-- ==== Sys2Proof/Machine/ExchEnd.lean ====
section
/-! DEFINITION. The end of an exchange (chapters 08 and 09): status, records, ticket binding, links, field holds, and what
happens at a port's exchange boundary (R108). -/

namespace Sys2Proof.Machine

/-- A die's copy of device time (R58, R59). -/
def State.dieTime (s : State) (d : Nat) : Nat := ((s.time : Int) + (s.die d).timeOffset).toNat

/-- R334, R358: bytes packed into words, the first in bits [7:0]. -/
def packBytes : List Byte → List Word
  | a :: b :: c :: e :: t => (e ++ c ++ b ++ a) :: packBytes t
  | [a, b, c] => [(0 : Byte) ++ c ++ b ++ a]
  | [a, b] => [(0 : Byte) ++ (0 : Byte) ++ b ++ a]
  | [a] => [(0 : Byte) ++ (0 : Byte) ++ (0 : Byte) ++ a]
  | [] => []

/-- The member of an exchange that runs. -/
def Exch.member (e : Exch) : Member := (e.members[e.cur]?).getD { index := 0, desc := [], frame := [] }

/-- The settings that a member asks of its slice (R202, R210, R277). -/
def State.driveOf (s : State) (d p sl level : Nat) (m : Member) : Drive :=
  { user := 1, level := s.levelInForce d sl level, clamped := s.lowered d sl level, depth := m.depth,
    rampUp := m.rampUp, rampDn := m.rampDn, phase := s.get 0 (F.FCO_PORT_PHASE (aerial d p)) }

/-- R361, R614, R616: the ticket index that the record of an exchange carries, and the entry that its binding updates. -/
def State.binding (s : State) (m : Member) (status : Nat) (ident : Option Nat) : Nat × Option Nat :=
  if m.bind = 1 then
    if !s.pageOn 0 0x09 then (m.ticket, none)
    else if (s.ticket m.ticket).kind = 0 then (noTicket, none)
    else (m.ticket, if status = 0 then some m.ticket else none)
  else if m.bind = 2 ∧ status = 0 ∧ s.pageOn 0 0x09 then
    match ident.bind (s.findTicket 2) with
    | some i => (i, some i)
    | none => (noTicket, none)
  else (noTicket, none)

/-- The card identity of an activation's data (R610): kind, then the UID of ACTIVATE_A or the PUPI of the first entry of
ACTIVATE_B. -/
def Member.identity (m : Member) (data : List Byte) : Option Nat :=
  let val := fun (l : List Byte) => l.foldr (fun b n => b.toNat + 256 * n) 0
  if m.kind = 1 then
    let uid := data.drop 4
    if uid.isEmpty then none else some (val (uid.take 7) + uid.length * 2 ^ 56)
  else if m.kind = 2 then
    let atqb := (data.drop 6).take 12
    if atqb.length < 12 then none else some (val ((atqb.drop 1).take 4) + 0x84 * 2 ^ 56)
  else none

/-- R536: the note that a member's result record carries: the poll list that waits for the record of its descriptor, the
first member of its chain. -/
def Exch.note (e : Exch) : Note :=
  match e.origin, e.cur with
  | .list n, 0 => .tag n
  | _, _ => .none

/-- Words 3 to 7 and the data of an EXCHANGE record (R357, R358). -/
def exchPayload (e : Exch) (m : Member) (n ticket : Nat) (r : Result) : List Word :=
  [word (r.status * 268435456 + (e.attempt - 1) * 16777216 + m.kind * 4194304 + n * 65536 + m.index),
   word (m.user * 65536 + ticket),
   (match e.heard with
    | some h => word (2147483648 + h.1 % 2 ^ 27)
    | none => 0),
   word (b2n r.coll.isSome * 2147483648 + b2n r.trunc * 1073741824 + (r.coll.getD 0) % 16384 * 65536 + r.bits),
   (match e.heard with
    | some h => word (h.2.1 * 65536 + h.2.2 * 256)
    | none => 0)] ++ packBytes r.data

/-- R357, R361: the EXCHANGE record of the running member, with its binding. -/
def State.exchRecord (s : State) (d p : Nat) (e : Exch) (r : Result) : State :=
  let m := e.member
  let (ticket, upd) := s.binding m r.status (m.identity r.data)
  let s := match upd with
    | some i => s.bindTicket i (aerial d p)
    | none => s
  s.sendRecord d { cls := m.cls, type := 1, time := e.reference.getD (s.dieTime d),
                   payload := exchPayload e m (aerial d p) ticket r, reserved := m.largest, xfer := 0, note := e.note,
                   result := some { kind := m.kind, port := aerial d p, index := m.index, user := m.user } }

/-- R385: requests remain although no further one is sent. -/
def Inv.cutShort (i : Inv) (m : Member) : Bool :=
  !i.stack.isEmpty && decide (m.maxReq ≤ i.requests ∨ m.maxTags ≤ i.found.length)

/-- R385: the round is incomplete. -/
def Inv.incomplete (i : Inv) (m : Member) : Bool := i.cutShort m || i.maskFull || i.unfound

/-- R386: the status of a round that ran to its end. -/
def Inv.status (i : Inv) (m : Member) : Nat := if i.incomplete m then 3 else if i.found.isEmpty then 1 else 0

/-- An entry of the INVENTORY record (R402). -/
def FoundTag.entry (m : Member) (t : FoundTag) : List Word :=
  [word t.uid, word (t.uid / 4294967296), word (t.dsfid * 16777216 + b2n t.sep * 8388608 + t.slot * 65536 + t.ticket),
   word (t.ampl * 65536 + t.angle * 256 + t.rstat)] ++
    (if m.actCode = 2 then
      packBytes ((t.data ++ List.replicate (4 * ((m.readLen + 3) / 4) - t.data.length) 0).take (4 * ((m.readLen + 3) / 4)))
    else [])

/-- Words 3 to 8 of a TAG_CHANGE record (R403). -/
def tagChange (change n ticket uid user silent dsfid ampl angle last : Nat) : List Word :=
  [word (change * 268435456 + n * 65536 + ticket), word uid, word (uid / 4294967296),
   word (user * 65536 + silent * 256 + dsfid), word (ampl * 65536 + angle * 256), word last]

/-- A TAG_CHANGE record of a round in the outbound buffer: 9 words of the round's reservation. -/
def State.sendChange (s : State) (d : Nat) (m : Member) (time : Nat) (note : Note) (payload : List Word) : State :=
  s.sendRecord d { cls := m.cls, type := 3, time := time, payload := payload, reserved := 9, xfer := 0, note := note,
                   result := none }

/-- R402: the INVENTORY record's words 3 to 7. -/
def invPayload (e : Exch) (m : Member) (n status arrivals departures deferred : Nat) : List Word :=
  let i := e.inv
  let entries := if m.mode = 0 then i.found.length else 0
  [word (status * 268435456 + 3 * 4194304 + n * 65536 + m.index),
   word (m.user * 65536 + i.found.length * 256 + entries),
   word (i.requests * 16777216 + satAdd 8 i.unclear 0 * 65536 + satAdd 8 i.sepTried 0 * 256 + satAdd 8 i.sepOk 0),
   word (arrivals * 16777216 + departures * 65536 + satAdd 8 deferred 0 * 256
     + b2n (decide (m.maxTags ≤ i.found.length)) * 128 + b2n (i.incomplete m) * 64 + e.listenersHeld * 8),
   word (satAdd 8 i.streamsLost 0 * 16777216)] ++
    (if m.mode = 0 then (i.found.map (FoundTag.entry m)).flatten else [])

/-- R399, R400, R402: the sweep of a changed-only round and all its records, TAG_CHANGE records first. -/
def State.roundRecords (s : State) (d p : Nat) (e : Exch) (status : Nat) : State :=
  let m := e.member
  let n := aerial d p
  let i := e.inv
  let s := if m.mode = 1 && (status == 0 || status == 1) && !m.afiEn then
      s.sweep n m.mask m.maskLen (s.portGet d p F.INV_DEPART_N) i.seen else s
  let first := i.firstRef.getD (s.dieTime d)
  let arrivals := if m.mode = 1 then i.found.filter (·.arrival) else []
  let s := arrivals.foldl (fun s t =>
    s.sendChange d m t.time .none (tagChange 1 n t.ticket t.uid m.user 0 t.dsfid t.ampl t.angle t.lastSeen)) s
  let due := if m.mode = 1 ∧ s.pageOn 0 0x09 then s.departs.filter (fun k => (s.ticket k).depPend && (s.ticket k).home == n) else []
  let now := due.take m.maxDep
  let s := now.foldl (fun s k =>
    s.sendChange d m first (.departure k)
      (tagChange 2 n k (s.ticket k).ident m.user (s.portGet d p F.INV_DEPART_N) 0 0 0 (s.ticket k).last.toNat)) s
  let s := { s with departs := s.departs.filter (fun k => !now.contains k) }
  let deferred := due.length - now.length
  let s := if deferred = 0 then s else s.raise d 0x0D 2
  s.sendRecord d { cls := m.cls, type := 2, time := first,
                   payload := invPayload e m n status arrivals.length now.length deferred,
                   reserved := m.largest - 9 * (arrivals.length + now.length), xfer := 0, note := e.note,
                   result := some { kind := 3, port := n, index := m.index, user := m.user } }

> **AIM OF THE TASK**:
Select and copy each line from the data that includes the word "atqb".

> **ANSWER TO THIS TASK**:
    let atqb := (data.drop 6).take 12
    if atqb.length < 12 then none else some (val ((atqb.drop 1).take 4) + 0x84 * 2 ^ 56)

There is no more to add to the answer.